/Cerebro

Cerebro: Static Subsuming Mutant Selection, IEEE Transactions on Software Engineering (TSE)

Apache License 2.0Apache-2.0

Cerebro: Static Subsuming Mutant Selection

This repo contains the code, data set and trained models for the paper Cerebro: Static Subsuming Mutant Selection, published in IEEE Transactions on Software Engineering (TSE).

The paper is available here: Paper

The bib entry for citing the paper is available here: Cite

The dataset is composed of the following:

  1. Codebase gathered for the 48 GNU Coreutils [1] programs in C language and 10 projects in Java from Apache Commons Proper [2], Joda-Time [3], and Jsoup [4];

  2. Mutant infomation in json file format for every program/project with Mutant ID, Source Code File Name, Mutation Type, and Line #;

  3. Subsuming Mutant Label information in json file format with mapping to every mutant on ID basis for every program/project;

  4. Abstracted Code for every original source code file and mutant for every program/project; and

  5. Mutant Annotation Sequences in pairs of lhs (input) and rhs (expected output) for all mutants in every project/program, with mappings between Sequence File Indexes and Mutant IDs, and Sequences and Original Code File Indexes.


Tools/dependencies that we require before executing the code:

  1. Apache Maven ( available here: https://maven.apache.org/download.cgi )
  2. srcML ( available here: https://www.srcml.org/ )

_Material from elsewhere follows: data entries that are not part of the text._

-- ==== Sys2Proof/Machine/Ends.lean ====
section
/-! DEFINITION. What ends when something fails: appends (R83, R377, R565), requests and drift passes (R299, R353 to
R359), pages and conversations (R175, R177, R584), spill targets (R173), queue pairs (R478 to R480), partners (R563 to
R567), and the node itself (R441, R564). -/
namespace Sys2Proof.Machine

/-! ## Appends (R69, R83, R377) -/

/-- Changes a region. -/
def State.modRegion (s : State) (id : W64) (f : Region → Region) : State :=
  s.modRegions fun r => { r with regions := Table.modify r.regions id.toNat f }

/-- A region the node holds. -/
def State.region (s : State) (id : W64) : Option Region := Table.get s.regions.regions id.toNat

/-- Releases the slot of a window append: its expected generation rises modulo 256 (R69). -/
def State.releaseSlot (s : State) (a : Append) : State :=
  match a.ctx with
  | some _ => s
  | none => s.modRegion a.window fun r =>
      { r with generations := Table.set r.generations a.slot ((Table.getD r.generations a.slot 0 + 1) % 256) }

/-- The command context that an append's reply copies (R377). -/
def Append.context (a : Append) : CmdCtx :=
  match a.ctx with
  | some c => { c with layer := BitVec.ofNat 16 a.layer }
  | none =>
    { src := .qp a.qp, subscriber := 0, opcode := 0x0202, requestId := BitVec.ofNat 64 (2 ^ 63 + a.ticket.toNat)
      targetId := BitVec.ofNat 64 a.cid, layer := BitVec.ofNat 16 a.layer, qpSeq := 0, arrival := a.arrival
      deadline := 0, conn := a.conn, recorded := false }

/-- Committed length of the layers of an append. -/
def Append.committed (a : Append) (c : Option Conv) : Nat :=
  match c with
  | none => 0
  | some c => c.committed.getD a.layer 0

/-- PARAM1 of an append's reply, refused or not (R377). -/
def Append.param1 (a : Append) : Nat := a.ticket.toNat + 2 ^ 32 * a.token

/-- PARAM0 of an append's reply where the refusing rule says nothing else (R377). -/
def Append.param0 (a : Append) (c : Option Conv) : Nat := a.committed c + 2 ^ 32 * a.layerCount

/-- Answers an append (R377). -/
def State.answerAppend (s : State) (a : Append) (ans : Ans) : State :=
  s.finish a.context { ans with p1 := a.param1, ownParam1 := true }

/-- Refuses an append: its slot is released and its reply written (R69, R377). REFUSED_STATE carries the form of R66,
THROTTLED its hint; PARAM0 is otherwise that of R377. -/
def State.refuseAppend (s : State) (a : Append) (ans : Ans) : State :=
  let c := s.conv a.cid
  let ans :=
    if ans.status = Status.throttled then ans
    else if ans.status = Status.refusedState then { ans with p0 := (c.map Conv.word).getD 0 }
    else { ans with p0 := a.param0 c }
  (s.releaseSlot a).answerAppend a ans

/-- Opens again the pages that only discarded appends had filled (R39; log entry 15). -/
def State.reopenPages (s : State) (cid : Nat) : State :=
  match s.conv cid with
  | none => s
  | some c =>
    match s.layout c.layout with
    | none => s
    | some l =>
      c.pages.foldl (fun s p =>
        match s.page p.2 with
        | none => s
        | some g =>
          let fill := if g.isSealed then g.fill else (g.sealDue.map (·.1)).getD 0
          if g.version.isNone && g.cid == cid && p.1.index * l.tokens + fill > c.committed.getD p.1.layer 0 + c.passedOf p.1.layer then
            (if g.isSealed then s.unsealPage p.2 else s.modPage p.2 fun g => { g with sealDue := none })
          else s) s

/-- Discards the appends of a conversation that satisfy a condition: each is counted, its slot released and its reply
written (R83, R377, R565). -/
def State.discardAppends (s : State) (cid : Nat) (f : Append → Bool) (ans : Ans) : State :=
  match s.conv cid with
  | none => s
  | some c =>
    let gone := (c.passed ++ c.held).filter f
    if gone.isEmpty then s else
    let s := s.modConv cid fun c =>
      { c with passed := c.passed.filter fun a => !f a, held := c.held.filter fun a => !f a }
    (gone.foldl (fun s a => (s.bump Ctr.appendTailDiscard).refuseAppend a ans) s).reopenPages cid

/-- Discards every uncommitted append of a conversation (R83). -/
def State.discardTail (s : State) (cid : Nat) : State :=
  s.discardAppends cid (fun _ => true) (Ans.state Reason.appendDiscarded)

/-- Ends the tail lease and discards the uncommitted appends (R83, R85). -/
def State.endLease (s : State) (cid : Nat) : State :=
  (s.modConv cid fun c =>
    { c with
      lease := none
      lostLease := match c.lease with
        | none => c.lostLease
        | some q => addOnce c.lostLease q }).discardTail cid

/-! ## Lost pages and conversations (R92, R175, R177, R584) -/

/-- A conversation becomes LOST: counted and reported once (R584). -/
def State.loseConv (s : State) (cid : Nat) : State :=
  match s.conv cid with
  | none => s
  | some c =>
    if c.state = .lost then s else
    ((s.modConv cid fun c => { c with state := .lost }).bump Ctr.convLost).raise Blk.twin Reason.convLost cid

/-- A page without a good copy: POISONED, with its event; the conversations that refer to it are LOST, or its published
version is poisoned; requests that wait for it end (R177). What its move held is given up, and a page that nothing refers to
is freed (R144, R145). -/
def State.poisonPage (s : State) (pid : Nat) : State :=
  match s.page pid with
  | none => s
  | some p =>
    let s := (s.dropTarget pid).modPage pid fun q => { q with state := .poisoned, moveKind := none, queued := none, noFrame := p.outside }
    let s := s.raise (tierBlock p.tier) Reason.pagePoisoned p.cid
    let s := match p.version with
      | some h => s.modVersion h.toNat fun v => { v with state := .poisoned }
      | none => (s.convs.filter fun (c : Nat × Conv) => c.2.pages.any fun x => x.2 == pid).foldl
        (fun (s : State) (c : Nat × Conv) => s.loseConv c.1) s
    (s.endReqs (fun r => r.stalls.contains pid || (match p.version with
        | some h => r.versions.contains h
        | none => false))
      { status := Status.poisoned, reason := Reason.pagePoisoned }).reapPage pid

/-- Repairs a page from its twin, else from the second twin of a G3 shared page, else it is POISONED (R175, R177); the requests that
wait for it are judged again (R179). A page that nothing refers to any more is freed instead (R145), and one that is POISONED stays
so (R144). -/
def State.repairOrPoison (s : State) (pid : Nat) : State :=
  if ((s.page pid).map fun p => p.refs == 0 && p.users.isEmpty).getD false then (s.dropTarget pid).freePage pid
  else if ((s.page pid).map (·.state)) = some .poisoned then s else
  let (ok, s) := s.startRepair pid
  if ok then s.judgeStalls pid else
  let second := ((s.page pid).bind (·.twin2Node)).isSome
  if second then
    let s := s.modPage pid fun p =>
      { p with twinNode := p.twin2Node, twinFrame := p.twin2Frame, twin2Node := none }
    let (ok, s) := s.startRepair pid
    if ok then s.judgeStalls pid else s.poisonPage pid
  else s.poisonPage pid

/-- Reads a page's frame: whether it is good. A frame that cannot be read is retired, and the page repaired or poisoned (R174 to
R177). -/
def State.soundPage (s : State) (pid : Nat) : Bool × State :=
  match s.page pid with
  | none => (false, s)
  | some p =>
    match s.checkFrame p.tier p.frame with
    | (.good, s) => (true, s)
    | (.poisoned, s) => (false, s.repairOrPoison pid)
    | (.unreadable, s) => (false, (s.retireFrame p.tier p.frame).repairOrPoison pid)

/-- The copy that a repair asked for cannot be had: the loss of that copy (R175, R177). -/
def State.repairFailed (s : State) (pid : Nat) : State :=
  ((s.turnMove pid).modPage pid fun p =>
    { p with twinNode := p.twin2Node, twinFrame := p.twin2Frame, twin2Node := none }).repairOrPoison pid

/-- A recall that failed or was late is abandoned, and the page repaired from its twin (R172). -/
def State.recallFailed (s : State) (pid : Nat) : State :=
  let s := (s.turnMove pid).bump Ctr.spillImageFail
  (s.modTiers fun t =>
    { t with targets := t.targets.map fun x => (x.1, { x.2 with recalls := x.2.recalls.filter fun y => y.2 != pid }) }).repairOrPoison pid

/-- A page whose spill target is removed: an image not yet acknowledged is abandoned and the page stays in its warm frame; a
page that lies there, or is being recalled from there, is repaired; a repair under way goes on (R173). -/
def State.leaveTarget (s : State) (pid : Nat) (p : Page) : State :=
  let gone := fun (s : State) => s.modPage pid fun q => { q with noFrame := true, spill := none }
  match p.state, p.moveKind with
  | .moving, some .evictWarm => (s.dropTarget pid).reapPage pid
  | .moving, some .refetch => (gone (s.turnMove pid)).repairOrPoison pid
  | .spilled, _ => (gone s).repairOrPoison pid
  | _, _ => gone s

/-- The spill targets of a QP that entered its error state are removed (R173). -/
def State.removeTargets (s : State) (qp : Nat) : State :=
  (s.tiers.targets.filter fun t => t.2.qp == qp).foldl (fun s t =>
    let s := (s.tiers.pages.filter fun p => (p.2.spill.map (·.target)) == some t.1).foldl (fun s p => s.leaveTarget p.1 p.2) s
    s.modTiers fun x => { x with targets := Table.erase x.targets t.1 }) s

/-! ## Drift passes (R353 to R359) -/

/-- What an abort says (R354). -/
structure Abort where
  ring : Nat
  origin : Nat
  originStatus : Nat := Status.collectiveAbort
  reason : Nat
  originReason : Nat := 0
  takeover : Nat
  step : Nat
  detail : W64 := 0
deriving DecidableEq, Repr

/-- The 64 bytes of an ABORT (R354). -/
def Abort.bytes (a : Abort) : List Byte :=
  le 2 a.ring ++ le 1 a.origin ++ le 1 a.originStatus ++ le 2 a.reason ++ le 2 a.originReason ++ le 8 a.takeover ++
  le 1 a.step ++ zeros 7 ++ le 8 a.detail.toNat ++ zeros 32

/-- The abort that an ABORT's bytes say; none for a malformed one, a status that R14 does not define among that. -/
def Abort.parse (b : List Byte) : Option Abort :=
  if b.length = 64 && zeroAt b 17 7 && zeroAt b 32 32 && fieldAt b 3 1 < 16 then
    some { ring := fieldAt b 0 2, origin := fieldAt b 2 1, originStatus := fieldAt b 3 1, reason := fieldAt b 4 2
           originReason := fieldAt b 6 2, takeover := fieldAt b 8 8, step := fieldAt b 16 1
           detail := BitVec.ofNat 64 (fieldAt b 24 8) }
  else none

/-- PARAM0 of an aborted arm's reply (R355). -/
def Abort.param0 (a : Abort) : Nat :=
  a.origin + 2 ^ 8 * a.originStatus + 2 ^ 16 * a.originReason + 2 ^ 32 * a.step

/-- A drift slot. -/
def State.drift (s : State) (slot : Nat) : Drift := s.drifts.getD slot {}
/-- Changes a drift slot. -/
def State.modDrift (s : State) (slot : Nat) (f : Drift → Drift) : State := { s with drifts := modifyAt s.drifts slot f }

/-- Members of a ring (R317). -/
def State.ringMembers (s : State) (ring : Nat) : List Nat :=
  ((s.node.fabric.bind fun f => f.rings.find? fun r => r.id == ring).map (·.members)).getD []

/-- Instants of a pass in PTP ns (R338). -/
def Drift.start (d : Drift) (step : Nat) : Nat := d.takeover + (d.durations.take step).sum
def Drift.release (d : Drift) : Nat := d.takeover + d.durations.sum + 60000

/-- The neighbours of a member (R317). -/
def Drift.succ (d : Drift) : Nat := (d.member + 1) % d.members
def Drift.pred (d : Drift) : Nat := (d.member + d.members - 1) % d.members

/-- What the member finds at the close of W_s (R341). -/
def Drift.late (d : Drift) : Option Nat :=
  if d.accumulated ≤ d.step then some Reason.driftComputeLate
  else if d.step + 2 ≤ d.members && !d.sent.contains d.step then some Reason.driftSendLate
  else if d.step + 2 ≤ d.members && !d.verified.contains d.step then some Reason.driftBlockLate
  else none

/-- Gate entries of a pass leave its port (R355, R508). -/
def State.dropDriftGates (s : State) (slot : Nat) : State :=
  let d := s.drift slot
  s.modPort d.port fun p => { p with drift := p.drift.filter fun e => e.2.2 != slot }

/-- Frees a key index: its generation rises modulo 256 (R486). -/
def State.freeKey (s : State) (k : Nat) : State :=
  s.modRegions fun r =>
    { r with keys := Table.erase r.keys k, keyGens := Table.set r.keyGens k ((Table.getD r.keyGens k 0 + 1) % 256) }

/-- The number under which a drift pass holds its absorb version, apart from the request contexts (R538). -/
def driftUser (slot : Nat) : Nat := 2 ^ 32 + slot

/-- Releases what a pass holds: its tiles' work, frames, gate entries, trigger counters, landing key and absorb version
(R334, R355). -/
def State.releaseDrift (s : State) (slot : Nat) : State :=
  let d := s.drift slot
  let s := s.dropWork true slot
  let s := d.frames.foldl (fun s f => s.freeFrame .hot f) s
  let s := s.dropDriftGates slot
  let s := s.modAttn fun a => { a with triggersUsed := a.triggersUsed - (d.members - 1) }
  let s := if d.absorb = 0 then s else s.dropVersions (driftUser slot) [d.absorb]
  s.freeKey d.ownKey

/-- Remembers an abort for 2 s, the last 64 of them (R359). -/
def State.rememberAbort (s : State) (a : Abort) : State :=
  let m : AbortMemo :=
    { ring := a.ring, takeover := a.takeover, reason := a.reason, param0 := BitVec.ofNat 64 a.param0, param1 := a.detail
      at_ := s.now }
  let l := s.aborts ++ [m]
  { s with aborts := l.drop (l.length - 64) }

/-- A drift message to a member of a ring, in class 7 (R496). -/
def State.sendMember (s : State) (d : Drift) (m : Nat) (bs : List Byte) : State :=
  match (s.ringMembers d.ring)[m]? with
  | none => s
  | some j => s.post (s.nodeQp j) 7 [.send bs]

/-- The messages of a pass that has stopped: its unsent block sends and result writes are cancelled; the rest of a block send that
has begun waits for a window of any armed pass, and a result write that has begun is of no slot any more; what has been acknowledged
counts for no later pass of the slot (R351, R355, R357, R508; log entry 77). -/
def State.cancelSends (s : State) (slot : Nat) : State :=
  let mine := fun (m : Msg) => m.drift.map (·.1) == some slot || m.tag == .driftResult slot
  let begun := fun (m : Msg) => if mine m then { m with drift := none, tag := .none } else m
  s.modNet fun n =>
    { n with
      egress := (n.egress.filter fun m => !(mine m && m.sent == 0 && m.psn.isNone)).map begun
      qps := Table.mapVals n.qps fun _ q => { q with unacked := q.unacked.map begun }
      acked := n.acked.filter (· != .driftResult slot) }

/-- Stops a pass under an abort: its unsent sends are cancelled, its work dropped, what it holds released, and its arm answered
(R355). The slot is ABORTED until then and IDLE from then on, in one step (R361; log entry 77). -/
def State.abortPass (s : State) (slot : Nat) (a : Abort) : State :=
  let d := s.drift slot
  let s := (s.modDrift slot fun d => { d with state := .aborted }).cancelSends slot
  let s := (s.releaseDrift slot).bump Ctr.driftAbort
  let s := s.modDrift slot fun _ => {}
  match d.cmd with
  | none => s
  | some ctx =>
    s.finish ctx { status := Status.collectiveAbort, reason := a.reason, p0 := a.param0, p1 := a.detail.toNat }

/-- Whether an abort at this instant prevails over the release of a pass: at T_rel it does, past it none does (R357). -/
def State.abortable (s : State) (d : Drift) : Bool := d.state != .idle && decide (s.clk.ptp ≤ d.release)

/-- The ABORT that a SEND on a QP brings, if the node takes it. -/
def State.abortOf (s : State) (qp psn : Nat) (bs : List Byte) : Option Abort :=
  if s.takesCommands && s.rts qp && (s.qp qp).kind == .node && psnClass (s.qp qp).rqPsn psn != .duplicate && (s.wireOk qp).1 then
    (((s.wireOk qp).2.chkIngress qp bs).1).bind Abort.parse
  else none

NOTE: please do not forget to modify below variables in data.java file to specify your desired repository locations and/or dependencies

static String dirDataset = "D:/ag/github/Cerebro/dataset";


Commands to execute:

mvn clean package

java -jar D:/ag/github/Cerebro/code/target/cerebro-1.0.jar [arguments]

options based on tasks:

to prepare dataset for model training:

java -jar D:/ag/github/Cerebro/code/target/cerebro-1.0.jar prep [language] [sequence-length] [abstraction-level]

where,

available options for [language] are c or java

[sequence-length] is the desired number of tokens in a sequence (numeric value) e.g. 25 / 50 / 100

available options for [abstraction-level] are full and partial

so, to create dataset for projects in java, of sequence length 100 with abstraction, below command should be executed:

java -jar D:/ag/github/Cerebro/code/target/cerebro-1.0.jar prep java 100 full

to create dataset for projects in c, of sequence length 50 with no abstraction (only code comments removed), below command should be executed:

java -jar D:/ag/github/Cerebro/code/target/cerebro-1.0.jar prep c 50 partial


to test the performance of model by evaluating the model generated sequences:

java -jar D:/ag/github/Cerebro/code/target/cerebro-1.0.jar test [language] [sequence-length] [abstraction-level]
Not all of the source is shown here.